TASK ITEM
Repeat only the lines below from the one containing "come. With none" through the one containing "(∀ c d l, dueEvents s = c :: d :: l →", inclusive, exactly as written.

DATASET ENTRIES
-- ==== Sys2Proof/Certificates/Slice0/Obligations.lean ====
section
/-! DEFINITION. The statements for the provers: what the spec's rules say of the commands and of the machine. -/

open Sys2Proof Sys2Proof.Machine

/-! ## One step, time and reset -/

/-- One step takes the command at the front of the queue, on the state with the queue's rest. -/
def Obligations.StepTakesTheFrontCommand : Prop :=
  ∀ (c : Instr) (rest : List Instr) (s : State),
    s.pending = c :: rest → step s = exec c { s with pending := rest }

/-- With no command waiting: where one timer event is due the part takes it, and of several it takes one, the order left open
(log entry 2); the others stay due only if their timers still say so. A timer event is due exactly when its timer's end has
come. With none due, the part out of reset lets one stamp unit pass: the stamp clock, the phase of the rate generator and the
byte positions sent go on, and nothing else changes; in device reset only the 10 µs of RESET_DEVICE run down. A timer's event
carries the clock forward to its end: where the stamp has passed it nothing changes, and otherwise the stamp is that end. This
is the model's own clock (log entry 1). -/
def Obligations.IdleStepsAndTimersMoveTheClock : Prop :=
  (∀ s : State, s.pending = [] →
    (inReset s = false → dueEvents s = [] →
      step s = .next { s with
        stamp := s.stamp + 1
        posu := { s.posu with genPhase := s.posu.genPhase + s.posu.synthSpeed }
        lnk := { s.lnk with txSent := s.lnk.txSent + if s.lnk.tx.counts then 12 else 0 } }) ∧
    (inReset s = true → dueEvents s = [] →
      step s = .next { s with hold := { s.hold with request := s.hold.request.map fun k => k - 1 } }) ∧
    (∀ c, dueEvents s = [c] → step s = exec c s) ∧
    (∀ c d l, dueEvents s = c :: d :: l →
      ∃ e ∈ dueEvents s, step s = exec e { s with orderIndex := s.orderIndex + 1 })) ∧
  (∀ s : State, inReset s = false → let due := fun c => c ∈ dueEvents s
    let ended := fun (t : Stamp) => timeUp s.stamp t = true
    (due .generatorCount ↔ 0 < s.posu.synthSpeed ∧ 100000000 ≤ s.posu.genPhase) ∧
    (due .switchDeadline ↔ ∃ p t, s.posu.pendingSwitch = some p ∧ p.deadline = some t ∧ ended t) ∧
    (due .silenceExpiry ↔ ∃ m, s.posu.monitor = some m ∧ 100 ≤ m.reference ∧
      ended (m.lastCount + BitVec.ofNat 48 (s.posu.settings.silenceWindow * 100000))) ∧
    (due .speedIntervalEnd ↔ ended s.posu.intervalEnd) ∧
    (∀ i, due (.filterExpiry i) ↔ ∃ e, (s.capu.input i).pendingEdge = some e ∧ ended e.due) ∧
    (due .ejectPulseEnd ↔ ∃ t, s.trgu.eject.upTo = some t ∧ ended t) ∧
    (∀ n, (due (.triggerPulseEnd n) ↔ ∃ t, (s.chan n).trigger = some t ∧ ended t) ∧
      (due (.strobeDelayEnd n) ↔ ∃ t w, (s.chan n).strobe = .delaying t w ∧ ended t) ∧
      (due (.strobePulseEnd n) ↔ ∃ t, (s.chan n).strobe = .high t ∧ ended t) ∧
      (due (.frameWindowExpiry n) ↔ (s.port n).current ≠ none ∧ ∃ t, (s.port n).windowEnd = some t ∧ ended t)) ∧
    (due .retrainHoldEnd ↔ ∃ t, s.lnk.hold = some t ∧ ended t) ∧
    (due .transmitFrameEnd ↔ s.lnk.tx.counts = true ∧ s.lnk.tx.length ≤ s.lnk.txSent) ∧
    (∀ c, ¬due (.resetEnd c))) ∧
  (∀ s : State, inReset s = true →
    ∀ c, c ∈ dueEvents s ↔ c = .resetEnd .request ∧ s.hold.request = some 0) ∧
  (∀ (t : Stamp) (s : State), inReset s = false →
    (timeUp s.stamp t = true → reachTime t s = s) ∧
    (timeUp s.stamp t = false → let n := (t - s.stamp).toNat;
      reachTime t s = { s with
        stamp := t
        posu := { s.posu with genPhase := s.posu.genPhase + s.posu.synthSpeed * n }
        lnk := { s.lnk with txSent := s.lnk.txSent + if s.lnk.tx.counts then 12 * n else 0 } }))

/-- Every command has a next state in every state, and so has every step: the model stops nowhere. -/
def Obligations.EveryCommandGoesOn : Prop := ExecSafe ∧ StepSafe

/-- R198: POWER_ON, a fall of RST and a RESET_DEVICE from LINE each hold every block at its reset values. What stays is what the
world holds and what waits: the queue, the levels on the pins and the choices made; and of RESET_DEVICE's transaction, which its
rise of CS_N ends, what it shifted out. As equations of the whole state they hold the model's own choices too: that no frame is
in reception, nothing is sent or shifted out, and the generator's phase is 0 is log entry 21; that the index of the choices
stays is log entry 2; and the level of CS_N, the transaction and the bytes shifted out rest on log entry 7. -/
def Obligations.ResetsHoldEveryBlock : Prop :=
  ∀ s : State,
    (∀ rstLow, exec (.powerOn rstLow) s = .next
      { pending := s.pending, orderIndex := s.orderIndex, pins := s.pins, hold := { power := true, rst := rstLow } }) ∧
    exec .rstAsserted s = .next
      { pending := s.pending, orderIndex := s.orderIndex, pins := s.pins, hold := { s.hold with rst := true } } ∧
    (∀ args, CanServe .line s → exec (.resetDevice .line args) s = .next
      { pending := s.pending, orderIndex := s.orderIndex, pins := { s.pins with csLow := false }
        hold := { s.hold with request := some 1000 }
        rnu := { shifted := miso s.rnu.response (1 + args.length) } })

/-- The reset values that the chapters give (R19, R30, R50, R75, R97, R114, R134, R149, R167, R187, R198), held by the state
that every cause of a device reset leaves. And the state right after reset has what every step keeps, in the statements of every
step below. -/
def Obligations.ResetHasItsValuesAndWhatStepsKeep : Prop :=
  (StoreAndViewsOk State.reset ∧ PositionOk State.reset.posu ∧
    TableOk State.reset.posu.position State.reset.capu State.reset.itab ∧ LinkOk State.reset ∧ TriggersOk State.reset ∧
    StartsRise State.reset.itab ∧ CatalogueOk State.reset ∧ QueuesOk State.reset) ∧
  ∀ (h : ResetHold) (s : State), let t := deviceReset h s
    t.stamp = 0 ∧
    (t.posu.position = 0 ∧ t.posu.active = .synth ∧ t.posu.synthSpeed = 0 ∧ t.posu.pendingSwitch = none ∧
      t.posu.measuredSpeed = 0 ∧ t.posu.intervals = [0, 0, 0, 0, 0, 0, 0, 0] ∧ t.posu.monitor = none ∧
      t.posu.lastSwitch = none ∧ t.posu.lastFailover = none ∧
      t.posu.settings = { qualCount := 256, switchLimit := 1000, silenceWindow := 50, faultLimit := 4
                          quadSense := .normal, stepSense := .normal }) ∧
    (t.capu.fifo = [] ∧ t.capu.dropped = 0 ∧
      (∀ i, (t.capu.input i).pendingEdge = none ∧ (t.capu.input i).filter = 0 ∧ (t.capu.input i).level = .high ∧
        (t.capu.input i).role = .capture ∧ (t.capu.input i).edges = if i = .stop then .both else .off)) ∧
    (t.itab.items = [] ∧ t.itab.nextNumber = 1 ∧ t.itab.assigned = 0 ∧ t.itab.suppression = false ∧ t.itab.blind = [] ∧
      t.itab.refusedEdges = 0 ∧ t.itab.overflowEdges = 0 ∧ t.itab.blindLost = 0 ∧ t.itab.retired = {} ∧
      t.itab.withdrawn = 0 ∧ t.itab.blindEjects = 0 ∧ t.itab.lateVerdicts = 0 ∧ t.itab.overridden = 0 ∧
      t.itab.lastRetirement = none ∧
      t.itab.geometry = { minGap := 64, maxLength := 4096, ejectDistance := 65536, defaultVerdict := .reject
                          blindPolicy := .reject }) ∧
    (∀ n, (t.chan n).state = .idle ∧ (t.chan n).plan = .off ∧ (t.chan n).offset = 0 ∧ (t.chan n).scanPitch = 16 ∧
      (t.chan n).queue = [] ∧ (t.chan n).freeRun = none ∧ (t.chan n).window = none ∧
      (t.chan n).active = { width := 1000, strobe := false, strobeDelay := 0, strobeWidth := 1000 } ∧
      (t.chan n).shadow = { width := 1000, strobe := false, strobeDelay := 0, strobeWidth := 1000 } ∧
      (t.chan n).untilMark = none ∧ (t.chan n).fired = 0 ∧ (t.chan n).skipped = 0 ∧ (t.chan n).trigger = none ∧
      (t.chan n).strobe = .low) ∧
    t.trgu.eject = { width := 20000, upTo := none, count := 0 } ∧
    (∀ n, t.port n = { state := .disabled, kind := .area, width := 1024, lines := 1024, depth := 8, frameWindow := 10000
                       current := none, windowEnd := none, lastCounter := none, counters := {} } ∧
      t.packer n = {
        conversion := { format := .mono8, blackOffset := 0, gain := 4096, rounding := .nearestEven
                        rangeMode := .saturate, faultLimit := 0, faultReport := false }
        previewOn := true, previewFactor := 8, context := none }) ∧
    (t.fsto.pool.length = 16384 ∧ (∀ i, (h : i < t.fsto.pool.length) → t.fsto.pool[i].toNat = i) ∧
      (∀ i : Fin 512, t.fsto.slots[i] = { gen := 0, record := none }) ∧ t.fsto.age = [] ∧ t.fsto.lowWater = 1024 ∧
      t.fsto.evictions = 0 ∧ t.fsto.recordShortages = 0 ∧ t.fsto.blockShortages = 0) ∧
    (t.lnk.state = .down ∧ t.lnk.hold = none ∧ t.lnk.retrainPending = false ∧ t.lnk.epoch = 0 ∧ t.lnk.alignCount = 0 ∧
      t.lnk.errorRun = 0 ∧ t.lnk.far = none ∧ t.lnk.farAligned = false ∧ t.lnk.idleDue = 0 ∧ t.lnk.lastDown = none ∧
      t.lnk.counters = {} ∧ t.lnk.tx = .silent) ∧
    (t.fwd.control = [] ∧ t.fwd.reserved = false ∧ t.fwd.pull = [] ∧ t.fwd.preview = [] ∧ t.fwd.credit = 0 ∧
      t.fwd.fullLane = none ∧ t.fwd.previewLane = none ∧ t.fwd.fullRun = 0 ∧ (∀ n : Unit8, t.fwd.autoFull[n] = .none) ∧
      t.fwd.holdRejected = false ∧ t.fwd.counters = {}) ∧
    (t.rnu.response = [] ∧ t.rnu.transaction = none ∧ t.rnu.lineView = 0 ∧ t.rnu.officeView = 0 ∧ t.rnu.lineMask = 0 ∧
      t.rnu.officeMask = 0 ∧ attn t.rnu = false)

/-- R198, R20, R23, R167: the end of one cause of a device reset while another holds ends that cause alone. The end of the last
one ends the reset: the straps choose the start-up switch, each filter takes its pin's level, with light the link enters
ALIGNING with epoch 1, and the transmitter begins an idle frame. A RESET_END out of reset changes nothing (log entry 9). -/
def Obligations.ResetEndsWithItsLastCause : Prop :=
  ∀ (c : ResetCause) (s : State),
    (inReset s = true → inReset { s with hold := s.hold.without c } = true →
      exec (.resetEnd c) s = .next { s with hold := s.hold.without c }) ∧
    (inReset s = false → exec (.resetEnd c) s = .next s) ∧
    (inReset s = true → inReset { s with hold := s.hold.without c } = false →
      ∃ t, exec (.resetEnd c) s = .next t ∧ inReset t = false ∧ t.stamp = 0 ∧ t.pins = s.pins ∧ t.pending = s.pending ∧
        t.posu.active = .synth ∧
        t.posu.pendingSwitch = (match s.pins.psel1, s.pins.psel0 with
          | false, false => none
          | true, false => some { target := .step, count := 0, deadline := none }
          | _, true => some { target := .quad, count := 0, deadline := none }) ∧
        t.posu.settings.quadSense = (if s.pins.psel1 && s.pins.psel0 then .reverse else .normal) ∧
        (∀ i, (t.capu.input i).filtered = s.pins.level i ∧ (t.capu.input i).pendingEdge = none) ∧
        t.lnk.state = (if s.pins.light then .aligning else .down) ∧ t.lnk.epoch = (if s.pins.light then 1 else 0) ∧
        t.lnk.tx = .idle t.lnk.state t.lnk.epoch none ∧ t.itab = {} ∧ t.trgu = {} ∧
        t.ports = Vector.replicate 8 {} ∧ t.packers = Vector.replicate 8 {} ∧ t.fsto = {} ∧ t.fwd = {} ∧ t.rnu = {})

/-! ## How requests are taken -/

/-- R192: the code, the issuers and the argument bytes of each of the 57 operations, for the constructor that is it. -/
def Obligations.TheCommandTableIsR192 : Prop :=
  ∀ (v : Via) (a : List Byte),
    IsRow (.nop v a) v a 0x00 true false 0 ∧ IsRow (.readStatus v a) v a 0x01 true true 0 ∧
    IsRow (.setNoticeMask v a) v a 0x02 true true 4 ∧ IsRow (.resetDevice v a) v a 0x03 true false 0 ∧
    IsRow (.readPosition v a) v a 0x10 true true 0 ∧ IsRow (.readPositionConfig v a) v a 0x11 true true 0 ∧
    IsRow (.setPositionConfig v a) v a 0x12 true false 9 ∧ IsRow (.selectSource v a) v a 0x13 true false 1 ∧
    IsRow (.abortSwitch v a) v a 0x14 true false 0 ∧ IsRow (.setSpeed v a) v a 0x15 true false 4 ∧
    IsRow (.readInputs v a) v a 0x18 true true 0 ∧ IsRow (.setInput v a) v a 0x19 true false 6 ∧
    IsRow (.readCapture v a) v a 0x1A true false 0 ∧ IsRow (.readItem v a) v a 0x20 true true 3 ∧
    IsRow (.listItems v a) v a 0x21 true true 0 ∧ IsRow (.readItemGeometry v a) v a 0x22 true true 0 ∧
    IsRow (.setItemGeometry v a) v a 0x23 true false 12 ∧ IsRow (.declareItem v a) v a 0x24 true false 8 ∧
    IsRow (.tagItem v a) v a 0x25 true false 7 ∧ IsRow (.withdrawItem v a) v a 0x26 true false 3 ∧
    IsRow (.readChannel v a) v a 0x30 true true 1 ∧ IsRow (.setChannel v a) v a 0x31 true false 7 ∧
    IsRow (.setPulse v a) v a 0x32 true false 8 ∧ IsRow (.planItem v a) v a 0x33 true false 1 ∧
    IsRow (.runPitch v a) v a 0x34 true false 5 ∧ IsRow (.shootCount v a) v a 0x35 true false 7 ∧
    IsRow (.runUntil v a) v a 0x36 true false 7 ∧ IsRow (.haltSoft v a) v a 0x37 true false 1 ∧
    IsRow (.haltHard v a) v a 0x38 true false 1 ∧ IsRow (.readEject v a) v a 0x39 true true 0 ∧
    IsRow (.setEject v a) v a 0x3A true false 2 ∧ IsRow (.readPort v a) v a 0x40 true true 1 ∧
    IsRow (.setPort v a) v a 0x41 true false 11 ∧ IsRow (.enablePort v a) v a 0x42 true false 1 ∧
    IsRow (.disablePort v a) v a 0x43 true false 1 ∧ IsRow (.resetPort v a) v a 0x44 true false 1 ∧
    IsRow (.readConversion v a) v a 0x48 true true 1 ∧ IsRow (.setConversion v a) v a 0x49 true false 13 ∧
    IsRow (.setPreview v a) v a 0x4A false true 3 ∧ IsRow (.readFrame v a) v a 0x50 true true 2 ∧
    IsRow (.readStore v a) v a 0x51 true true 0 ∧ IsRow (.hold v a) v a 0x52 true true 2 ∧
    IsRow (.release v a) v a 0x53 true true 2 ∧ IsRow (.discard v a) v a 0x54 true true 2 ∧
    IsRow (.clearStore v a) v a 0x55 true false 0 ∧ IsRow (.setLowWater v a) v a 0x56 true false 2 ∧
    IsRow (.verdict v a) v a 0x60 false true 4 ∧ IsRow (.override v a) v a 0x61 true false 4 ∧
    IsRow (.setHoldRejected v a) v a 0x62 false true 1 ∧ IsRow (.readRetirements v a) v a 0x63 true true 0 ∧
    IsRow (.readLink v a) v a 0x68 true true 0 ∧ IsRow (.retrainLink v a) v a 0x69 true true 0 ∧
    IsRow (.readForward v a) v a 0x70 true true 0 ∧ IsRow (.credit v a) v a 0x71 false true 2 ∧
    IsRow (.pull v a) v a 0x72 false true 2 ∧ IsRow (.cancelPull v a) v a 0x73 false true 2 ∧
    IsRow (.setAutoFull v a) v a 0x74 false true 2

SOLVED PROBLEM
come. With none due, the part out of reset lets one stamp unit pass: the stamp clock, the phase of the rate generator and the
byte positions sent go on, and nothing else changes; in device reset only the 10 µs of RESET_DEVICE run down. A timer's event
carries the clock forward to its end: where the stamp has passed it nothing changes, and otherwise the stamp is that end. This
is the model's own clock (log entry 1). -/
def Obligations.IdleStepsAndTimersMoveTheClock : Prop :=
  (∀ s : State, s.pending = [] →
    (inReset s = false → dueEvents s = [] →
      step s = .next { s with
        stamp := s.stamp + 1
        posu := { s.posu with genPhase := s.posu.genPhase + s.posu.synthSpeed }
        lnk := { s.lnk with txSent := s.lnk.txSent + if s.lnk.tx.counts then 12 else 0 } }) ∧
    (inReset s = true → dueEvents s = [] →
      step s = .next { s with hold := { s.hold with request := s.hold.request.map fun k => k - 1 } }) ∧
    (∀ c, dueEvents s = [c] → step s = exec c s) ∧
    (∀ c d l, dueEvents s = c :: d :: l →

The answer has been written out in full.